Reaction of (bromoacetamido)nucleoside affinity labels with ribonuclease A: evidence for steric control of reaction specificity and alkylation rate

Abstract

Four new bromoacetamido pyrimidine nucleosides have been synthesized and are affinity labels for the active site of bovine pancreatic ribonuclease A (RNAse A). All bind reversibly to the enzyme and react covalently with it, resulting in inactivation. The binding constants Kb and the first-order decomposition rate constants K3 have been determined for each derivative.

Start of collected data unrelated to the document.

-- ==== Sys2Proof/Machine/Saves.lean ====
section
/-! DEFINITION. Saving a core and loading it again (R282 to R285, R456, R457), and the moves of R34. -/

namespace Sys2Proof.Machine

/-! ## Where a thread stands (R284) -/

/-- The WAIT state of a thread. -/
def State.waitCode (s : State) (t : Thread) : Nat :=
  match s.groupOf t.uid with
  | none => 5
  | some g => match g.wait with
    | .park .. => 1
    | .join _ => 2
    | .seal => 3
    | .fault _ => 4
    | _ => 0

/-- The address at which a thread goes on. -/
def State.pcOf (s : State) (t : Thread) : DWord :=
  match s.groupOf t.uid with
  | some g => g.pc
  | none =>
    let c := s.core t.core
    match c.bins.find? fun b => b.threads.contains t.uid with
    | some b => b.key
    | none => match (c.overflow ++ c.filing).find? fun f => f.uid == t.uid with
      | some f => f.key
      | none => 0

/-! ## The image in memory (R283) -/

/-- An image's offset of a thread's register k: units of 128 threads by 8 registers, in the order of the group slots
(DEDUCED). -/
def regOff (ts : List Team) (slot k : Nat) : Nat :=
  let below := (ts.map fun t => (t.slots.filter fun g => decide (g < slot / 128)).length * t.unitsPerSlot).sum
  4096 * (below + k / 8) + 32 * (slot % 128) + 4 * (k % 8)

def kindCode : Kind → Nat
  | .birth => 0 | .task => 1 | .ember => 2

def boolsNat : List Bool → Nat
  | [] => 0
  | b :: bs => (if b then 1 else 0) + 2 * boolsNat bs

/-- The record of a live thread. -/
def State.threadRec (s : State) (ts : List Team) (t : Thread) : List Byte :=
  let g? := s.groupOf t.uid
  let gs := s.groups.filter fun g => g.core == t.core
  let num := match g? with | some g => gs.findIdx fun h => h.gid == g.gid | none => 0
  let pos := match g? with | some g => if g.byLane then t.lane else g.members.findIdx fun u => u == t.uid | none => 0
  let sealed_ := match g? with | some g => g.isSealed | none => false
  let left := match g? with | some g => (match g.wait with | .park _ d _ _ _ => d - s.clock | _ => 0) | none => 0
  bytesOfNat (s.pcOf t).toNat 8 ++
  bytesOfNat (2 ^ 31 + s.waitCode t * 2 ^ 28 + kindCode t.kind * 2 ^ 26 + num % 4096 * 2 ^ 14 + pos % 128 * 2 ^ 7 + boolsNat t.preds) 4 ++
  bytesOfNat ((if sealed_ then 2 ^ 31 else 0) + boolsNat (t.flags.map fun n => n != 0)) 4 ++
  bytesOfNat (regOff ts t.slot 0) 4 ++ bytesOfNat t.cmdseq.toNat 4 ++
  (t.joins.flatMap fun j => bytesOfNat (match j with | some e => e % (2 ^ 32 - 1) | none => 2 ^ 32 - 1) 4) ++ bytesOfNat left 8

/-- Bytes that the spec leaves open. -/
def State.openBytes (s : State) (off : Nat) : List Byte := (List.range 64).map fun i => Config.freeByte (s.free * 2 ^ 64 + off + i)

/-- A section of an image whose layout the spec does not give, as runs of 64 bytes: a free function of what it holds.
DESIGN CHOICE (log entry 39). -/
def imageSection (lo size : Nat) (holds : List Nat) : List (Nat × List Byte) :=
  (List.range (size / 64)).map fun i => (lo + 64 * i, (List.range 64).map fun j => Config.imageByte lo holds (64 * i + j))

def word64 (x : DWord) : Nat := x.toNat

/-- What the sections of a core's image hold that the spec lists and does not lay out (R283): the header; the counters, families, records,
tile entries and spill depths; the bins and the overflow list; the copy queue; the task pool; the staging buffer, each burst with its
`$bx` to `$barg` (R284); and the operand-buffer reservations. -/
def State.headerHolds (s : State) (ctx core : Nat) : List Nat :=
  let n (t : Team) : Nat := match s.launchOf t.tuid with | some l => l.kernel.regs | none => 0
  [1, ctx, core, (s.teamsOn core).length] ++ ((s.teamsOn core).flatMap fun t => [n t, t.launch, t.lin, t.index]) ++ [(s.core core).binage]

def State.coreHolds (s : State) (core : Nat) : List Nat :=
  let c := s.core core
  let tiles := (s.quad (quadOfCore core)).tiles.filter fun t => t.1 / 16 == core % 4
  (c.counters.flatMap fun e => [e.1, e.2.toNat]) ++ (c.arms.flatMap fun a => [a.counter, a.team, word64 a.entry, a.addr]) ++
    (c.fams.flatMap fun f => [f.1, f.2.idx, f.2.p, f.2.d]) ++ (c.slots.flatMap fun r => [r.1, natOfBytes r.2]) ++
    (tiles.flatMap fun t => [t.1 % 16, t.2.value, t.2.base, t.2.team]) ++
    ((s.threads.filter fun t => t.core == core).flatMap fun t => [t.slot, t.depth])

def State.binsHold (s : State) (core : Nat) : List Nat :=
  let c := s.core core
  let slot (u : Nat) : Nat := match s.thread? u with | some t => t.slot | none => 0
  (c.bins.flatMap fun b => [word64 b.key, s.clock - b.since, b.threads.length] ++ b.threads.map slot) ++
    c.overflow.flatMap fun f => [word64 f.key, s.clock - f.at_, slot f.uid]

def optNat : Option Nat → Nat
  | some n => n + 1
  | none => 0

/-- A local place as one number. -/
def placeNat (p : PAddr) : Nat :=
  p.addr * 2 ^ 16 + (match p.space with | .team c => c | .die k => 256 + k | .opbuf q => 512 + q | _ => 1024)

/-- A record with its shape. -/
def TRec.holds (r : TRec) : List Nat := [r.base, r.es, r.rd, r.ext.length] ++ r.ext ++ r.str.map fun k => (k % 2 ^ 64).toNat

/-- An operation with its places. -/
def CmdOp.holds : CmdOp → List Nat
  | .toLocal p => [0, placeNat p]
  | .fromLocal p => [1, placeNat p]
  | .toRec r => 2 :: r.holds
  | .multicast ds => 3 :: ds.flatMap fun d => [placeNat d.1, optNat (d.2.1.map placeNat), d.2.2]
  | .bzero => [4]
  | .fill row => [5, row]
  | .lode va orig ext p => [6, word64 va, optNat (p.map placeNat)] ++ orig ++ ext
  | .bread h b l v t k => [7, word64 h, b.toNat, l, v, t, k]
  | .bwrite p l v t k => [8, placeNat p, l, v, t, k]

def State.queueHolds (s : State) (core : Nat) : List Nat :=
  (s.core core).copyq.flatMap fun c => [word64 c.pc, c.seq.toNat, c.slot, c.n] ++ c.op.holds ++ c.record.holds ++
    [c.srcTy.code, c.dstTy.code, c.tbytes, optNat (c.tile.map (·.1)), optNat (c.barrier.map placeNat), optNat c.counter, optNat c.flag,
      c.nfail, c.lowfail.toNat] ++ c.todo.flatMap fun r => [r.1, r.2]

def State.poolHolds (s : State) (core : Nat) : List Nat :=
  (s.core core).pool.flatMap fun k => [k.team, word64 k.entry, k.posted] ++ k.record.map (·.toNat)

def Ember.holds (e : Ember) : List Nat := [e.bx, e.bY, e.bz, e.bseq, e.bcount, e.blen, e.barg].map (·.toNat)

def State.stagingHolds (s : State) (core : Nat) : List Nat :=
  ((s.core core).staging.flatMap fun b => [b.team, word64 b.entry, natOfBytes b.bytes] ++ b.info.holds) ++
    (s.threads.filter fun t => t.core == core).flatMap fun t => match t.ember with | some e => t.slot :: e.holds | none => []

def State.reservedHolds (s : State) (core : Nat) : List Nat :=
  let q := quadOfCore core
  ((s.quad q).tiles.filter fun t => t.1 / 16 == core % 4 && t.2.opbuf).flatMap fun t =>
    [t.1 % 16, t.2.base, t.2.len, natOfBytes (s.bytesAt ⟨.opbuf q, t.2.base⟩ t.2.len)] ++
      (match t.2.res with | some r => [elemBits r.fmt, r.rows, r.rowlen] | none => [])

They are the following: 3''-(bromoacetamido)-3''-deoxyuridine, Kb = 0.062 M, k3 = 3.3 .times. 10-4 s-1; 2''-(bromoacetamido)-2''-deoxyxylofuranosyluracil, Kb = 0.18 M, k3 = 1700 .times. 10-4 s-1; 3''-(bromoacetamido)-3''-deoxyarabinofuranosyluracil, Kb = 0.038 M, k3 = 6.6 .times. 10-4 s-1; and 3''-(bromoacetamido)-3''-deoxythymidine, Kb = 0.094 M, k3 = 2.7 .times. 10-4 s-1. 3''-(Bromoacetamido)-3''-deoxyuridine reacts exclusively with the histidine-119 residue, giving 70% of a monoalkylated product substituted at N-1, 14% of a monoalkylated derivative substituted at N-3, and 16% of a dialkylated species substituted at both N-1 and N-3. Both 2''-(brooacetamido)-2''-deoxyxylofuranosyluracil and 3''-(bromoacetamido)-3''-deoxyarabinofuranosyluracil react with absolute specificity at N-3 of the histidine-12 residue. 3''-(Bromoacetamido)-3''-deoxythymidine alkylates histidines-12 and -119. The major product formed in 57% yield is substituted at N-3 of histidine-12. A monoalkylated derivative, 8% yield, is substituted at N-1 of histidine-119. A disubstituted species is formed in 14% yield and is alkylated at both N-3 of histidine-12 and N-1 of histidine-119. A specific interaction of the "down" 2''-OH group, unique to 3''-(bromoacetamido)-3''-deoxyuridine, serves to orient the 3''-bromoacetamido residue close to the imidazole ring of histidine-119. The 2''-OH group of 3'',5''-dinucleoside phosphate substrates may serve a similar role in the catalytic mechanism, allowing histidine-119 to protonate the leaving group in the transphosphorylation step. (Bromoacetamido)nucleosides are bound in the active site of RNase A in a variety of distinct conformations which are responsible for the different specificities and alkylation rates.